REQUIRED ACTION:
From the data below, return the exact lines starting at the line containing "match s.role with" and ending at the line containing "for 128 µs. -/", both included, and nothing else.
■ ■ ■ ■
-- ==== Sys2Proof/Machine/RadioEvents.lean ====
section
/-! DEFINITION. The field channel's events: contention, transmission (R153 to R162, R170, R171, R177, R178) and
reception (R163, R164, R168). -/

namespace Sys2Proof.Machine

/-! ## The PRESENCE body (R23, R92, R142, R192) -/

/-- R23: a seat as the element's PRESENCE shows it. -/
def Seat.presenceBytes (x : Seat) : List Byte :=
  [x.code, holderByte (x.claim?.map Claim.player)]
    ++ bytesOf 2 (match x.claim? with | some c => c.mark.toNat | none => 0)

/-- R23, R192: an offer as the element's PRESENCE shows it, open now by R2. -/
def State.offerPresence (s : State) (o : OfferSlot) : List Byte :=
  [(o.kind.setWidth 2 : BitVec 2) ++ BitVec.ofBool (s.openNow o) ++ (o.restriction.setWidth 2 : BitVec 2) ++ (0 : BitVec 3),
    o.cost] ++ bytesOf 2 o.maxHold.toNat

/-- R23: the body of an element's PRESENCE; the bits of an offer that R192 leaves out are 0 (log entry 41). -/
def State.elementPresence (s : State) : List Byte :=
  [BitVec.ofNat 8 s.seat.table.length] ++ s.seat.table.flatMap Seat.presenceBytes
    ++ [BitVec.ofNat 8 s.arb.waiting.length, BitVec.ofNat 8 s.offerCount]
    ++ (List.range s.offerCount).flatMap fun i => s.offerPresence (s.offer i)

/-- R92: the body of a player's PRESENCE; the bits that R192 leaves out are 0 (log entry 41). -/
def State.playerPresence (s : State) : List Byte :=
  [BitVec.ofBool s.req.benched ++ BitVec.ofBool s.req.ejected ++ (0 : BitVec 3) ++ BitVec.ofNat 3 s.req.list.length]

/-- R142: the body of a referee's PRESENCE; the bits that R192 leaves out are 0 (log entry 41). -/
def State.refereePresence (s : State) : List Byte :=
  [BitVec.ofBool s.sourceFlag ++ (0 : BitVec 7), s.ref.orderSeq]

/-- R155: the body of a PRESENCE, composed by the sender's role from the state at that moment. -/
def State.presenceBody (s : State) : List Byte :=
  match s.role with
  | some .element => s.elementPresence
  | some .player => s.playerPresence
  | some .referee => s.refereePresence
  | none => []

/-! ## Contention (R160, R161) -/

/-- R161: the slots of a contention, made at its first completed gap: none for a HALT at the head, otherwise a draw of
k bits. -/
def State.drawSlots (s : State) : State × Nat :=
  if (headOf s.chan.txQueue).map QueuedFrame.body = some .halt then (s, 0) else s.draw s.chan.exponent

/-- The contention of the channel replaced. -/
def State.setContention (k : Option Contention) (s : State) : State := s.mapChan fun c => { c with contention := k }

/-- IDLE_GAP_COMPLETE (R160, R161): CD has been low for 128 µs. -/
def execIdleGapComplete (s : State) : Host.Outcome State Fault Refusal :=
  .next (match s.chan.contention with
    | some k =>
      if k.gapDone || s.carrier then s
      else match k.slots with
        | some b => s.setContention (some (Contention.counting b))
        | none =>
          let (t, b) := s.drawSlots
          t.setContention (some (Contention.counting b))
    | none => s)

/-! ## Transmission -/

/-- R178: the first body bit inverted. -/
def invertFirst (body : List Byte) : List Byte :=
  match body with
  | [] => []
  | b :: rest => (b ^^^ 0x80) :: rest

/-- R155, R178: the body of a frame as its transmission begins, and link supervision's note of an inserted error. -/
def State.composeBody (body : TxBody) (s : State) : State × List Byte :=
  match body with
  | .presence => (s, s.presenceBody)
  | .pattern bits seq =>
    if s.link.insertPending then
      (s.mapLink fun l =>
        { l with insertPending := false,
                 record := { l.record with errorsInserted := inc16 l.record.errorsInserted } },
        invertFirst (TxBody.pattern bits seq).bytes)
    else (s, (TxBody.pattern bits seq).bytes)
  | .ask t c r o h => (s, (TxBody.ask t c r o h).bytes)
  | .yield t c => (s, (TxBody.yield t c).bytes)
  | .answer t c a => (s, (TxBody.answer t c a).bytes)
  | .mark q p b => (s, (TxBody.mark q p b).bytes)
  | .sanction q t k d => (s, (TxBody.sanction q t k d).bytes)
  | .turn q e p => (s, (TxBody.turn q e p).bytes)
  | .halt => (s, [])

/-- R155: a transmission begins with the frame at the head of the queue; a reception in progress is abandoned when TXEN
rises, which it does not in a loopback test (R177). -/
def State.beginTransmission (f : QueuedFrame) (s : State) : State :=
  let looped := s.inLoopback
  let header := s.headerFor f.body.kindCode
  let (t, body) := s.composeBody f.body
  t.mapChan fun c =>
    { c with txQueue := withoutHead c.txQueue, contention := none,
             reception := if looped then c.reception else none,
             txFrame := some { frame := f, header := header, body := body, stampOpen := true, looped := looped } }

/-- CONTENTION_COMPLETE (R160): the gap is complete, the slots are counted down and CD is low. -/
def execContentionComplete (s : State) : Host.Outcome State Fault Refusal :=
  .next (match s.chan.contention, headOf s.chan.txQueue with
    | some k, some f =>
      if k.gapDone && k.slots.isSome && !s.carrier && s.chan.txFrame.isNone then s.beginTransmission f else s
    | _, _ => s)

/-- R170, R171: the power judgment of a frame sent with TXEN, one that a loopback test has found in transmission among them (log
entry 40). -/
def State.judgePower (seen : Bool) (s : State) : State :=
  let t := s.mapLink fun l => { l with lastPower := some (if seen then .seen else .notSeen), txFault := !seen }
  if s.link.txFault = !seen then t
  else if seen then (t.setFlag .txFault).resolve
  else t.setFlag .txFault

/-- R76, R78: the end of the transmission of a request's ASK or YIELD opens its answer wait. -/
def State.openWait (f : QueuedFrame) (s : State) : State :=
  match f.request s with
  | some r =>
    s.setRequest r.element fun q =>
      { q with deadline := some (s.localMs + 40), waitFrame := some f.body, refreshDue := none }
  | none => s

/-- TRANSMISSION_END (R155): k returns to 3, the frame is counted and judged, its answer wait begins, and the next
contention begins if the queue holds a frame. -/
def execTransmissionEnd (txpdSeen : Bool) (s : State) : Host.Outcome State Fault Refusal :=
  .next (match s.chan.txFrame with
    | some f =>
      let s1 := (s.mapChan fun c => { c with txFrame := none, exponent := 3 }).mapLink fun l =>
        { l with window := { l.window with sent := inc16 l.window.sent } }
      let s2 := if f.looped then s1 else s1.judgePower txpdSeen
      (s2.openWait f.frame).beginContention
    | none => s)

/-! ## Reception -/

/-- The reception of the channel replaced. -/
def State.setReception (r : Option Reception) (s : State) : State := s.mapChan fun c => { c with reception := r }

/-- R177, R154: in a loopback test the receiver takes the frame as it is sent, both stamps taken at its sync word. -/
def State.loopSync (f : TxFrame) (s : State) : State :=
  let sent := { f with header := { f.header with stamp := s.ftStamp }, stampOpen := false }
  (s.mapChan fun c => { c with txFrame := some sent }).setReception
    (some { stamp := s.ftStamp, looped := some (frameBytes sent.header sent.body) })

/-- SYNC_WORD_FOUND (R163): the receiver, hunting, finds the sync word and takes the local stamp. -/
def execSyncWordFound (s : State) : Host.Outcome State Fault Refusal :=
  .next (if !s.port.nodeState.isStarted || s.chan.reception.isSome then s
    else if s.inLoopback then
      match s.chan.txFrame with
      | some f => if f.looped && f.stampOpen then s.loopSync f else s
      | none => s
    else if s.txen then s
    else s.setReception (some { stamp := s.ftStamp, looped := none }))

/-- R168: a valid frame: the link remaining is reloaded, and a lost link is back, with a resolution (R169). -/
def State.linkHeard (s : State) : State :=
  let t := s.mapLink fun l => { l with remaining := 2000, lost := false }
  if s.link.lost then (t.setFlag .linkBack).resolve else t

/-- R164: a good frame enters the receive queue, or is dropped at a full one and counted. -/
def State.enterRx (f : RxFrame) (s : State) : State :=
  if s.chan.rxQueue.length < 4 then s.mapChan fun c => { c with rxQueue := c.rxQueue ++ [f] }
  else s.mapLink fun l => { l with window := { l.window with overflow := inc16 l.window.overflow } }

/-- R163, R168, R172: a good frame is counted and reported, and then queued. -/
def State.takeGood (f : RxFrame) (s : State) : State :=
  let t := s.mapLink fun l => { l with window := { l.window with good := inc16 l.window.good } }
  (if f.header.sender = s.ownId then t else t.linkHeard).enterRx f

/-- R163: the checks of a frame whose bytes, the length byte first, have been received; too few bytes leave it in
reception (log entry 14). -/
def State.receive (bs : List Byte) (stamp : Quad) (s : State) : State :=
  let n := (byteAt bs 0).toNat
  let covered := bs.take (n + 1)
  let header := headerOf (covered.drop 1)
  let ended := s.setReception none
  if bs = [] then s
  else if n < 8 ∨ 56 < n then
    ended.mapLink fun l => { l with window := { l.window with format := inc16 l.window.format } }
  else if bs.length < n + 3 then s
  else if crc16 covered ≠ halfAt bs (n + 1) then
    ended.mapLink fun l => { l with window := { l.window with crc := inc16 l.window.crc } }
  else if !namesKind header.kind then
    ended.mapLink fun l => { l with window := { l.window with kind := inc16 l.window.kind } }
  else ended.takeGood { header := header, body := covered.drop 9, stamp := stamp }

/-- R177: the bytes a reception reads: the node's own frame in a loopback test, otherwise what RXD carries. -/
def State.receivedBytes (s : State) (r : Reception) (rxd : List Byte) : List Byte :=
  if s.inLoopback then r.looped.getD rxd else rxd

/-- FRAME_RECEIVED (R163). -/
def execFrameReceived (bytes : List Byte) (s : State) : Host.Outcome State Fault Refusal :=
  .next (match s.chan.reception with
    | some r => s.receive (s.receivedBytes r bytes) r.stamp
    | none => s)

end Sys2Proof.Machine
end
■ ■ ■ ■
TASK RESULT:
  match s.role with
  | some .element => s.elementPresence
  | some .player => s.playerPresence
  | some .referee => s.refereePresence
  | none => []

/-! ## Contention (R160, R161) -/

/-- R161: the slots of a contention, made at its first completed gap: none for a HALT at the head, otherwise a draw of
k bits. -/
def State.drawSlots (s : State) : State × Nat :=
  if (headOf s.chan.txQueue).map QueuedFrame.body = some .halt then (s, 0) else s.draw s.chan.exponent

/-- The contention of the channel replaced. -/
def State.setContention (k : Option Contention) (s : State) : State := s.mapChan fun c => { c with contention := k }

/-- IDLE_GAP_COMPLETE (R160, R161): CD has been low for 128 µs. -/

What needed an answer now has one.